§ Task instructions
Which of the lines in the data below contain the string "List"? Copy each of them.

§ Supplied records

>>>

-- ==== Sys2Proof/Laws/Frame.lean ====
section
/-! SUPPORT. Frames: the parts of the state that a function may change, as a set of bits, and the steps from which the frame of every function is put together. -/

set_option exponentiation.threshold 500

namespace Sys2Proof.Machine

/-- The place of a part in a set of parts. -/
def StatePart.place (p : StatePart) : Nat :=
  match p with
  | .reg k => k.ctorIdx
  | .field f => 256 + f.ctorIdx

/-- The set of the registers of one kind. -/
def RegKind.mask (k : RegKind) : Nat := 2 ^ k.ctorIdx

/-- The set of the registers that hold a field. -/
def Fld.mask (F : Fld) : Nat := F.reg.mask

/-- The set of one field of the state. -/
def StateField.mask (f : StateField) : Nat := 2 ^ (256 + f.ctorIdx)

/-- One set of parts lies in another. -/
abbrev Sub (a b : Nat) : Prop := a &&& b = a

theorem Sub.of {a b c : Nat} (h : Sub b c) (h' : Sub a b) : Sub a c := by
  unfold Sub at *
  rw [← h', Nat.and_assoc, h]

theorem Sub.bit {n G : Nat} (h : Sub (2 ^ n) G) : G.testBit n = true := by
  have := congrArg (fun x => x.testBit n) h
  simpa using this

/-- From `s0` to `s` only parts of `G` have changed, and a canonical state has stayed so. -/
def Only (G : Nat) (s0 s : State) : Prop := (s0.Canonical → s.Canonical) ∧ ∀ p, G.testBit p.place = false → Same p s0 s

theorem Same.refl (p : StatePart) (s : State) : Same p s s := by
  cases p with
  | reg k => exact fun _ => rfl
  | field f => cases f <;> rfl

theorem Only.refl (G : Nat) (s : State) : Only G s s := ⟨id, fun p _ => Same.refl p s⟩

section Steps

variable {G : Nat} {s0 s t : State}

theorem Only.ite {c : Prop} [Decidable c] (h1 : Only G s0 s) (h2 : Only G s0 t) : Only G s0 (if c then s else t) := by
  split
  · exact h1
  · exact h2

theorem Only.fold {β : Type} {f : State → β → State} {l : List β} (hf : ∀ u b, Only G s0 u → Only G s0 (f u b)) (h : Only G s0 s) :
    Only G s0 (l.foldl f s) := by
  induction l generalizing s with
  | nil => exact h
  | cons b l ih => exact ih (hf s b h)

theorem Only.fold_fst {β γ : Type} {f : State × γ → β → State × γ} {x : State × γ} {l : List β} (hf : ∀ u b, Only G s0 u.1 → Only G s0 (f u b).1)
    (h : Only G s0 x.1) : Only G s0 (l.foldl f x).1 := by
  induction l generalizing x with
  | nil => exact h
  | cons b l ih => exact ih (hf x b h)

theorem Only.fold_mem {β : Type} {f : State → β → State} {l : List β} (hf : ∀ u, ∀ b ∈ l, Only G s0 u → Only G s0 (f u b)) (h : Only G s0 s) :
    Only G s0 (l.foldl f s) := by
  induction l generalizing s with
  | nil => exact h
  | cons b l ih => exact ih (fun u c hc => hf u c (List.mem_cons_of_mem b hc)) (hf s b List.mem_cons_self h)

theorem Only.fold_fld {M : Nat} {f : State → Fld → State} {l : List Fld} (hl : ∀ F ∈ l, Sub F.mask M) (hG : Sub M G)
    (hf : ∀ u F, Sub F.mask G → Only G s0 u → Only G s0 (f u F)) (h : Only G s0 s) : Only G s0 (l.foldl f s) :=
  Only.fold_mem (fun u F hF hu => hf u F (hG.of (hl F hF)) hu) h

theorem Same.setReg {p : StatePart} {k : RegKind} (i : Nat) (w : Word) (h : Same p s0 s) (hp : p ≠ .reg k) : Same p s0 (s.setReg k i w) := by
  cases p with
  | reg j => exact fun i' => (State.reg_setReg_other s w (Or.inl fun e => hp (congrArg StatePart.reg e))).trans (h i')
  | field f => cases f <;> exact h

theorem StatePart.eq_reg {p : StatePart} {k : RegKind} (h : p.place = k.ctorIdx) : p = .reg k := by
  cases p with
  | reg j => rw [← RegKind.ofNat_ctorIdx j, show j.ctorIdx = k.ctorIdx from h, RegKind.ofNat_ctorIdx]
  | field f => have := k.ctorIdx_lt; simp only [StatePart.place] at h; omega

theorem StatePart.eq_field {p : StatePart} {f : StateField} (h : p.place = 256 + f.ctorIdx) : p = .field f := by
  cases p with
  | reg j => have := j.ctorIdx_lt; simp only [StatePart.place] at h; omega
  | field g =>
    have e : g.ctorIdx = f.ctorIdx := by simpa [StatePart.place] using h
    rw [← StateField.ofNat_ctorIdx g, e, StateField.ofNat_ctorIdx]

theorem Only.ne_reg {p : StatePart} {k : RegKind} (hG : Sub k.mask G) (hp : G.testBit p.place = false) : p ≠ .reg k := by
  rintro rfl
  rw [show (StatePart.reg k).place = k.ctorIdx from rfl, Sub.bit hG] at hp
  exact Bool.noConfusion hp

theorem Only.ne_field {p : StatePart} {f : StateField} (hG : Sub f.mask G) (hp : G.testBit p.place = false) : p ≠ .field f := by
  rintro rfl
  rw [show (StatePart.field f).place = 256 + f.ctorIdx from rfl, Sub.bit hG] at hp
  exact Bool.noConfusion hp

theorem State.setReg_only {k : RegKind} {i : Nat} {w : Word} (hG : Sub k.mask G) (h : Only G s0 s) : Only G s0 (s.setReg k i w) :=
  ⟨fun c => ⟨State.regs_wf_setReg k i w (h.1 c).1, (h.1 c).2⟩, fun p hp => (h.2 p hp).setReg i w (Only.ne_reg hG hp)⟩

theorem State.set_only {F : Fld} {i v : Nat} (hG : Sub F.mask G) (h : Only G s0 s) : Only G s0 (s.set F i v) := State.setReg_only hG h

theorem State.each_only {l : List Nat} {f : Nat → State → State} (hf : ∀ i u, Only G s0 u → Only G s0 (f i u)) (h : Only G s0 s) : Only G s0 (s.each l f) :=
  Only.fold (fun u b hu => hf b u hu) h

theorem State.when_only {c : Bool} {f : State → State} (hf : ∀ u, Only G s0 u → Only G s0 (f u)) (h : Only G s0 s) : Only G s0 (s.when c f) := by
  unfold State.when
  split
  · exact hf _ h
  · exact h

theorem Only.of_hbm {m : Memory} (hG : Sub (StateField.mask .hbm) G) (hm : Memory.wf s.hbm = true → Memory.wf m = true) (h : Only G s0 s) :
    Only G s0 { s with hbm := m } := by
  refine ⟨fun c => ⟨(h.1 c).1, hm (h.1 c).2.1, (h.1 c).2.2⟩, fun p hp => ?_⟩
  have hne := Only.ne_field hG hp
  have hs := h.2 p hp
  cases p with
  | reg k => exact hs
  | field f => cases f <;> first | exact hs | exact absurd rfl hne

<<<

§ Result below
theorem Only.fold {β : Type} {f : State → β → State} {l : List β} (hf : ∀ u b, Only G s0 u → Only G s0 (f u b)) (h : Only G s0 s) :
theorem Only.fold_fst {β γ : Type} {f : State × γ → β → State × γ} {x : State × γ} {l : List β} (hf : ∀ u b, Only G s0 u.1 → Only G s0 (f u b).1)
theorem Only.fold_mem {β : Type} {f : State → β → State} {l : List β} (hf : ∀ u, ∀ b ∈ l, Only G s0 u → Only G s0 (f u b)) (h : Only G s0 s) :
  | cons b l ih => exact ih (fun u c hc => hf u c (List.mem_cons_of_mem b hc)) (hf s b List.mem_cons_self h)
theorem Only.fold_fld {M : Nat} {f : State → Fld → State} {l : List Fld} (hl : ∀ F ∈ l, Sub F.mask M) (hG : Sub M G)
theorem State.each_only {l : List Nat} {f : Nat → State → State} (hf : ∀ i u, Only G s0 u → Only G s0 (f i u)) (h : Only G s0 s) : Only G s0 (s.each l f) :=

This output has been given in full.